After saving the needed files, the GenomeStudio project can be created by starting GenomeStudio 2.0, using the new project button and electing Genotyping (standard setting for diploid organisms; Polyploid Genotyping is designed for organisms with more than two copies of each chromosome, like some plant or fish species). The Genotyping Project Wizard window opens and project repository and project name can be assigned. By clicking next, use sample sheet to load sample intensities can be selected, and in the next step, the directory of the samplesheet, the raw data files (including the .idat files), and the manifest file repository can be selected. The next step includes the import of the cluster positions from a cluster file giving the directory of the saved .egt file. After pressing finish, the data are getting normalized automatically, and the GenomeStudio project will be created.
Step 1 (c): sample size
To improve reliability, the sample size per GenomeStudio project should be at least five samples. However, this can be adjusted over time as more samples are analyzed. After collecting different GenomeStudio projects, it is recommended, but not mandatory, to eventually combine all samples into one large GenomeStudio project. This approach can help to detect recurrent or significant chromosomal aberrations, increasing confidence in CNV calls and reducing the likelihood that a detected aberration is a random artifact (Winchester and Ragoussis, 2012; Zhang et al., 2014). When creating a large GenomeStudio project, all data in the raw data folders from all samples should be integrated into a single folder, and a single sample sheet needs to be created. Then, a new GenomeStudio project should be generated, as explained in step 1 (b).
Step 2: quality control and sample exclusion
Call rate: after opening the GenomeStudio project, the call rate is included into the ‘sample table’ in addition to the project name, sample ID, and the sample name. If the call rate is too low (below 95), the sample should be excluded from further analysis.
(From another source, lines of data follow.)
-- ==== Sys2Proof/Tests/Slice0.lean ====
section
/-! SUPPORT. Small tests: an ill-formed term refused by each check, a witness for the hypotheses of each statement, and a few results from the spec. -/

namespace Sys2Proof.Tests

open Sys2Proof Sys2Proof.Machine

set_option Elab.async false

/-- The next state of a command. -/
def after (c : Instr) (s : State) : State :=
  match exec c s with
  | .next t => t
  | _ => s

/-- A piece of work that ends well, and one that ends with an error. -/
def endsWell {ε α : Type} (x : Except ε α × State) : Bool := match x.1 with | .ok _ => true | .error _ => false
def endsBadly {ε α : Type} (x : Except ε α × State) : Bool := !endsWell x

/-- A full write by the host. -/
def hostW (v : Nat) : RegWrite := ⟨.pf, .full, v⟩
def env0 : WriteEnv := ⟨[], []⟩
/-- Brought up and READY. -/
def up : State := State.reset.fput .bootStatus BOOT_STATUS_PHASE 4

/-! ### Register accesses -/

theorem witness_registerReadsReturnValues :
    barOffset .pf 0 = some 0 ∧ State.reset.pathUp .pf = true ∧ (State.reset.regFor .pf 0).isSome = true ∧ accessTaken 0 8 = true ∧
      accessTaken 4 4 = true ∧ accessTaken 4 8 = false ∧ accessTaken 2 2 = false ∧ Master.pf.func = some 0 ∧
      barOffset (.vf 16) 0 = some 0x10000 ∧ up.pathUp (.vf 16) = true ∧ up.regFor (.vf 16) 0x10000 = some (.ringSqBase 0) ∧
      up.masterReaches (.vf 16) (.ringSqBase 0) = false := by decide

/-- R7: the host reads PART, 0xB44, from TOP_ID. -/
theorem test_read_top_id : ((after (.registerWrite .pf 0 8 .read env0) State.reset).out.map fun o =>
    match o with | .regValue .pf v => v / 2 ^ 16 | _ => 0) = [0xB44] := by decide

/-- A host register: the address of a register in BAR0. -/
def bar0 (r : Reg) : Nat := r.home.2

theorem witness_registerWritesFollowAccessCodes :
    accessTaken 0x402000 8 = true ∧ up.regFor .pf 0x402000 = some (.lsnCtl 0) ∧ up.admits .pf (.lsnCtl 0) = true ∧
      up.regFor .pf 0x403000 = some (.nearCtl 0) ∧ up.admits .pf (.nearCtl 0) = true ∧
      up.regFor .pf 0x3000010 = some .bootImgLen ∧ up.admits .pf .bootImgLen = true ∧ accessTaken 0x3000014 4 = true := by decide

/-- R730: a write of the upper half of a register leaves the lower. -/
theorem test_write_half :
    let s := up.put .ringEvqBase 0x5A5A00004000#64
    ((after (.registerWrite .pf 0x14010 8 (.write 0x1000) env0) s).get .ringEvqBase,
      (after (.registerWrite .pf 0x14014 4 (.write 0x12) env0) s).get .ringEvqBase) = (0x1000#64, 0x1200004000#64) := by decide

/-- What blocks the LSN block, SOURCE 0x0A, to the host. -/
def lsnBlocked : State := up.fput .officeCtl OFFICE_CTL_HOST_BLOCK (2 ^ 0x0A)

theorem witness_strayAccessesAreDropped :
    (lsnBlocked.hostBlocked .pf (Reg.lsnCtl 0).home.1 = true ∧ lsnBlocked.pathUp .pf = true ∧ lsnBlocked.regFor .pf 0x402000 = some (.lsnCtl 0)) ∧
      (barOffset .pf 0x402000 = some 0x402000 ∧ accessTaken 0x402000 8 = true ∧ State.reset.hostBlocked .pf (Reg.lsnCtl 0).home.1 = false ∧
        (State.reset.masterReaches .pf (.lsnCtl 0) && State.reset.reachable (Reg.lsnCtl 0).home.1 (Reg.lsnCtl 0).home.2) = false ∧
        State.reset.regFor .pf 0x402000 = some (.lsnCtl 0) ∧ State.reset.pathUp .pf = true) ∧
      Reg.fuseStatus.home.1 ∈ [Block.office, .sec, .fuse] ∧ up.hostLink = true := by decide

/-- R525: a blocked write is counted. -/
theorem test_blocked_write : let t := after (.registerWrite .pf 0x402000 8 (.write 1) env0) lsnBlocked
    t.fget .officeCtl OFFICE_CTL_BLOCKED = 1 ∧ t.get (.lsnCtl 0) = up.get (.lsnCtl 0) := by decide

/-- R731: BAR2 has 256 KiB. -/
theorem test_unclaimed : (after (.unclaimedRequest 0 2 0x40000 true) State.reset).out = [.unsupportedRequest 0] ∧
    (after (.unclaimedRequest 0 2 0x3FFFF true) State.reset).out = [] := by decide

/-! ### Lessons -/

/-- A core changed, on the part brought up. -/
def withCore (c : Nat) (f : CoreSt → CoreSt) : State := up.modCore c f
/-- A launch for homeroom 0 with TAG 7. -/
def lesson0 : Launch := ⟨0, 5, 0, 0, 0, 7⟩
/-- A step of the lesson stream, and one of the post stream. -/
def stepL (w0 w1 w2 w3 : Nat) : StepRec := ⟨w0, w1, w2, w3, false, 0, 0, false⟩
def stepP (w0 w1 w2 w3 : Nat) : StepRec := ⟨w0, w1, w2, w3, true, 0, 0, false⟩
/-- Core 3 runs a lesson, changed. -/
def inLesson (f : CoreSt → CoreSt) : State := withCore 3 fun k => f { k with lesson := some lesson0 }
/-- A step that engine `e` of core 3 has started. -/
def started (e : Engine) (t : StepRec) : State := inLesson fun k => { k with running := k.running.set e.idx [⟨t, false, .ok⟩] }
/-- A step at the issue point of core 3's lesson stream. -/
def atPoint (t : StepRec) : State := inLesson fun k => { k with pointLesson := some ⟨t, false⟩ }
def waitsAt (t : StepRec) : State := inLesson fun k => { k with pointLesson := some ⟨t, true⟩ }

theorem witness_lessonLaunchOutcomes :
    (up.fput (.coreStatus 3) CORE_STATUS_STATE 2).coreState 3 ≠ 0 ∧
      (up.coreState 3 = 0 ∧ (up.core 3).lesson = none ∧ (up.core 3).waitingLaunch = none) ∧
      ((⟨32, 5, 0, 65568, 0, 7⟩ : Launch).offset % 32 = 0 ∧ 65536 < (⟨32, 5, 0, 65568, 0, 7⟩ : Launch).preloadBytes) ∧
      ((⟨32, 5, 0, 65536, 0, 7⟩ : Launch).preloadBytes % 32 = 0 ∧ (⟨32, 5, 0, 65536, 0, 7⟩ : Launch).preloadBytes ≤ 65536) ∧
      (up.fput (.nearStatus 3) NEAR_STATUS_STATE 3).fget (.nearStatus 3) NEAR_STATUS_STATE = 3 ∧
      (up.fput (.nearStatus 3) NEAR_STATUS_STATE 3).coreState 3 = 0 ∧ up.fget (.nearStatus 3) NEAR_STATUS_STATE ≠ 3 := by decide

/-- R163, R164: a core that is fenced answers FENCED with NO_STEP, and one in service starts the lesson. -/
theorem test_launch_fenced : (after (.lessonLaunch 3 lesson0) (up.fput (.coreStatus 3) CORE_STATUS_STATE 2)).records =
    [⟨.core 3, 7, 0x80B, 0⟩] := by decide
theorem test_launch_runs : (after (.lessonLaunch 3 lesson0) up).fget (.lsnStatus 3) LSN_STATUS_STATE = 1 := by decide

theorem witness_stepIssueTakesNextStep :
    let s := inLesson fun k => { k with postQ := [stepP 0x00 0 0 0] }
    let bad := inLesson fun k => { k with postQ := [stepP 0x01 0 0 0] }
    let f := inLesson fun k => { k with fetched := [stepL 0x01 0 0 0] }
    let spent := inLesson id
    (s.coreState 3 = 0 ∧ (s.core 3).lesson = some lesson0 ∧ (s.core 3).preloading = false ∧ (s.core 3).fail = none ∧
      (s.core 3).ready (stepP 0x00 0 0 0) = true ∧ (stepP 0x00 0 0 0).decodes = true) ∧
    ((bad.core 3).ready (stepP 0x01 0 0 0) = true ∧ (stepP 0x01 0 0 0).decodes = false) ∧
    ((f.core 3).postQ = [] ∧ (f.core 3).ended = false ∧ (f.core 3).ready (stepL 0x01 0 0 0) = true ∧ (stepL 0x01 0 0 0).decodes = true) ∧
    ((spent.core 3).postQ = [] ∧ (spent.core 3).fetched = [] ∧ (spent.core 3).ended = false ∧ (spent.core 3).pointLesson = none ∧
      (spent.core 3).fetches lesson0 = true ∧ (((inLesson fun k => { k with fetchIndex := 5 }).core 3).fetches lesson0 = false)) := by decide

/-- R128, R158: END in the post stream does not decode and ends the lesson with BAD_OPCODE; in the lesson stream it goes to the issue point. -/
theorem test_issue_bad_opcode : ((after (.stepIssue 3) (inLesson fun k => { k with postQ := [stepP 0x01 0 0 0] })).core 3).fail.map (·.status) =
    some .badOpcode := by decide

theorem witness_enginesStartAndCompleteSteps :
    let t := stepL 0x1013 0 0 0
    let q := inLesson fun k => { k with queues := k.queues.set Engine.skim.idx [t] }
    let r := inLesson fun k => { k with running := k.running.set Engine.skim.idx [⟨t, true, .ok⟩] }
    let p := withCore 3 fun k => { k with lesson := some ⟨0, 5, 0x100, 0, 0, 7⟩, preloading := true }
    let g := stepL 0x11 (1 + 2 * 2 ^ 20 + 1 * 2 ^ 40) 0 0
    let a := inLesson fun k => { k with queues := k.queues.set 0 [g] }
    ((q.core 3).queues.getD Engine.skim.idx [] = [t] ∧ (q.core 3).starts .skim t = true ∧ q.coreState 3 = 0) ∧
    ((a.core 3).queues.getD Engine.arrayA.idx [] = [g] ∧ (a.core 3).starts .arrayA g = true ∧ g.isPass = true ∧ g.wSlate = false ∧ g.m ≠ 0 ∧
      g.n ≠ 0 ∧ g.k ≠ 0) ∧
    (((r.core 3).running.getD Engine.skim.idx []).find? (fun x => decide (x.step.order = 0) && x.performed) = some ⟨t, true, .ok⟩ ∧
      ¬(t.op = 0x10 ∧ ((Engine.skim = .arrayA ∧ (r.core 3).arrA.loading ≠ none) ∨ (Engine.skim = .arrayB ∧ (r.core 3).arrB.loading ≠ none)))) ∧
    ((p.core 3).preloading = true ∧ endsWell ((preloadCopy 3 ⟨0, 5, 0x100, 0, 0, 7⟩).run (p.setCore 3 { p.core 3 with tag := false })) = true) := by decide

/-- R124: a step of DONE_EVT 2 adds 1 to counter 2 when it completes. -/
theorem test_step_complete_event :
    let s := inLesson fun k => { k with running := k.running.set Engine.skim.idx [⟨stepL 0x1213 0 0 0, true, .ok⟩] }
    (after (.stepComplete 3 .skim 0) s).evt 3 2 = 1 ∧ (after (.stepComplete 3 .skim 0) s).evt 3 1 = 0 := by decide

theorem witness_lessonCompletesWithRecord :
    let s := inLesson fun k => { k with ended := true, issued := 5 }
    let f := inLesson fun k => { k with issued := 1, fail := some ⟨0, .badShape, false, 0, 0⟩ }
    (s.coreState 3 = 0 ∧ (s.core 3).lesson = some lesson0 ∧ (s.core 3).discard = false ∧ (s.core 3).quiet = true ∧ 0 < (s.core 3).issued ∧
      (s.core 3).ended = true ∧ (s.core 3).fail = none) ∧
    ((f.core 3).quiet = true ∧ (f.core 3).fail = some ⟨0, .badShape, false, 0, 0⟩) := by decide

/-- R162: the record has status OK and the last STEP_INDEX, 4. -/
theorem test_lesson_record : (after (.lessonComplete 3) (inLesson fun k => { k with ended := true, issued := 5 })).records =
    [⟨.core 3, 7, 4 * 2 ^ 32, 0⟩] := by decide

theorem witness_issuePointStepsComplete :
    (atPoint (stepL 0x00 0 0 0)).pointStep 3 false 0x00 none = some ⟨stepL 0x00 0 0 0, false⟩ ∧
    (atPoint (stepL 0x01 0 0 0)).pointStep 3 false 0x01 none = some ⟨stepL 0x01 0 0 0, false⟩ ∧
    (atPoint (stepL 0xF10008 0 1 0)).pointStep 3 false 0x08 (some 1) = some ⟨stepL 0xF10008 0 1 0, false⟩ ∧
    (stepL 0xF10008 0 1 0).syncEvt = 15 ∧
    (atPoint (stepL 0x08 0 1 0)).pointStep 3 false 0x08 (some 0) = some ⟨stepL 0x08 0 1 0, false⟩ ∧
    (atPoint (stepL 0x09 0 0 0)).pointStep 3 false 0x09 none = some ⟨stepL 0x09 0 0 0, false⟩ := by decide

/-- R154: a local signal adds VALUE modulo 2^16. -/
theorem test_local_signal_wraps : (after (.syncSignalLocal 3 false) ((atPoint (stepL 0xF10008 0 0xFFFF 0)).evtAdd 3 15 2)).evt 3 15 =
    1 := by decide

/-- R152, R154: a wait is satisfied by a counter less than half the range past VALUE, and no other. -/
theorem test_local_wait :
    let wait := fun (n : Nat) => ((after (.syncWaitLocal 3 false) ((atPoint (stepL 0x08 0 1 0)).evtAdd 3 0 n)).core 3).pointLesson
    ([0, 1, 0x8000, 0x8001].map fun n => (wait n).isSome) = [true, false, false, true] := by decide

/-! ### Steps at work -/

/-- An address of core 3's desk, and bytes put there. -/
def desk3 (off : Nat) : Nat := deskBase + 3 * 0x1000000 + off
def putDesk (off : Nat) (bs : List Byte) (s : State) : State := { s with desk := memWrite s.desk (deskKey 3 off) bs }
/-- A matrix record for lines on core 3's desk. -/
def matRec (off fmt stride : Nat) : List Byte := leBytes 8 (desk3 off + fmt * 2 ^ 48) ++ leBytes 8 stride ++ leBytes 16 0
/-- A STREAM of one vector of two BF16 elements, (1, 2), against one column, (3, 4), with an FP32 result. -/
def dot (w0 : Nat) : StepRec := stepL w0 (1 + 2 * 2 ^ 20 + 1 * 2 ^ 40) (0 + 1 * 2 ^ 18 + 2 * 2 ^ 36) 0
def dotDesk (s : State) : State :=
  putDesk 0 (matRec 0x100 0xB 32 ++ matRec 0x120 0xB 32 ++ matRec 0x140 0xD 32)
    (putDesk 0x100 (leBytes 4 0x40003F80) (putDesk 0x120 (leBytes 4 0x40804040) s))

/-- R34, R103: the product of the two vectors is 11, in FP32, and 11.0 is 0x41300000. -/
theorem test_stream_dot : leNat (memRead (after (.stream 3 .arrayA true) (dotDesk (started .arrayA (dot 0x11)))).desk (deskKey 3 0x140) 4) =
    0x41300000 := by decide +kernel

/-- Far line 0x10, of address 0x1000, is cached whole, all zeros, and nothing else works on it. -/
def line10 (s : State) : State :=
  { s with lines := [(0x10, ⟨List.replicate 256 0#8, List.replicate 16 0, 0xFF, 0, 0, 0, (s.lineAt 0x1000).slice, 0⟩)] }
/-- What a piece of work answers, and whether it is held. -/
def okVal {ε α : Type} (x : Except ε α × State) : Option α := match x.1 with | .ok v => some v | .error _ => none
def okRes {α : Type} (x : State × Res α) : Bool := match x.2 with | .ok _ => true | .error _ => false
def heldRes {α : Type} (x : State × Res α) : Bool := match x.2 with | .error (.held _) => true | _ => false

theorem witness_remoteSyncsAndWaitsEnd :
    let bad := stepL 0x20008 0x1004 1 0
    let ok := stepL 0x20008 0x1008 1 0
    let busy := inLesson fun k => { k with pointLesson := some ⟨ok, false⟩, running := k.running.set 2 [⟨dot 0x13, false, .ok⟩] }
    let sw := stepL 0x30008 0x1008 0 5
    let free := stepL 0x30008 0x1008 0 0
    let l := stepL 0x08 0 1 0
    let tut := inLesson fun k => { k with running := k.running.set 4 [⟨stepL 0x30 0 0 0, false, .ok⟩], tutor := { k.tutor with running := true, waiting := true } }
    let add := fun (s : State) => (s.atWork 3 ok).farCombine (.core 3) 0 0x1008 .add 8 [(ok.syncAddr % 256, ok.w2, 0)]
    ((atPoint bad).pointStep 3 false 0x08 (some 2) = some ⟨bad, false⟩ ∧ (atPoint bad).syncAddrOk 3 bad = false) ∧
    (busy.pointStep 3 false 0x08 (some 2) = some ⟨ok, false⟩ ∧ busy.syncAddrOk 3 ok = true ∧ (busy.core 3).streamDone false = false) ∧
    ((atPoint ok).syncAddrOk 3 ok = true ∧ ((atPoint ok).core 3).streamDone false = true ∧ coreSpace 3 ok.syncAddr = .far 0x1008 ∧
      okRes (add (line10 (atPoint ok))) = true ∧ heldRes (add { atPoint ok with setChanges := [setOf up.variant 0x1008] }) = true) ∧
    ((waitsAt sw).pointStep 3 false 0x08 (some 3) = some ⟨sw, true⟩ ∧ (waitsAt sw).syncAddrOk 3 sw = true ∧
      (let s := (line10 (waitsAt sw)).atWork 3 sw
       okRes (s.readAt (.core 3) 0 (some 3) (s.roleAllows 3 .farOnly) sw.syncAddr 8) = true)) ∧
    (sw.syncTimeout ≠ 0 ∧ ((waitsAt sw).core 3).fail = none) ∧
    ((waitsAt free).pointStep 3 false 0x08 (some 3) = some ⟨free, true⟩ ∧ free.syncTimeout = 0) ∧
    (up.fput (.lsnCtl 3) LSN_CTL_WAIT_LIMIT 0).fget (.lsnCtl 3) LSN_CTL_WAIT_LIMIT = 0 ∧
    ((waitsAt l).fget (.lsnCtl 3) LSN_CTL_WAIT_LIMIT ≠ 0 ∧ (waitsAt l).pointStep 3 false 0x08 (some 0) = some ⟨l, true⟩ ∧
      satisfies 16 ((waitsAt l).evt 3 l.syncEvt) (bitsOf l.w2 0 16) = false) ∧
    ((tut.core 3).handoff = some (stepL 0x30 0 0 0) ∧ (tut.core 3).tutor.waiting = true) := by decide +kernel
Gender estimation: the expected and estimated gender is also included into the sample table for each sample, allowing the verification that the gender has been assigned correctly to each sample. If there is a mismatch between the expected and estimated gender, it could indicate a sample mix-up. However, certain chromosomal aberrations, such as the loss of the Y chromosome in male cell lines, can also lead to misclassification of gender. In such cases, the BAF and LRR plots need to be analyzed to determine the cause of the incorrect gender estimation.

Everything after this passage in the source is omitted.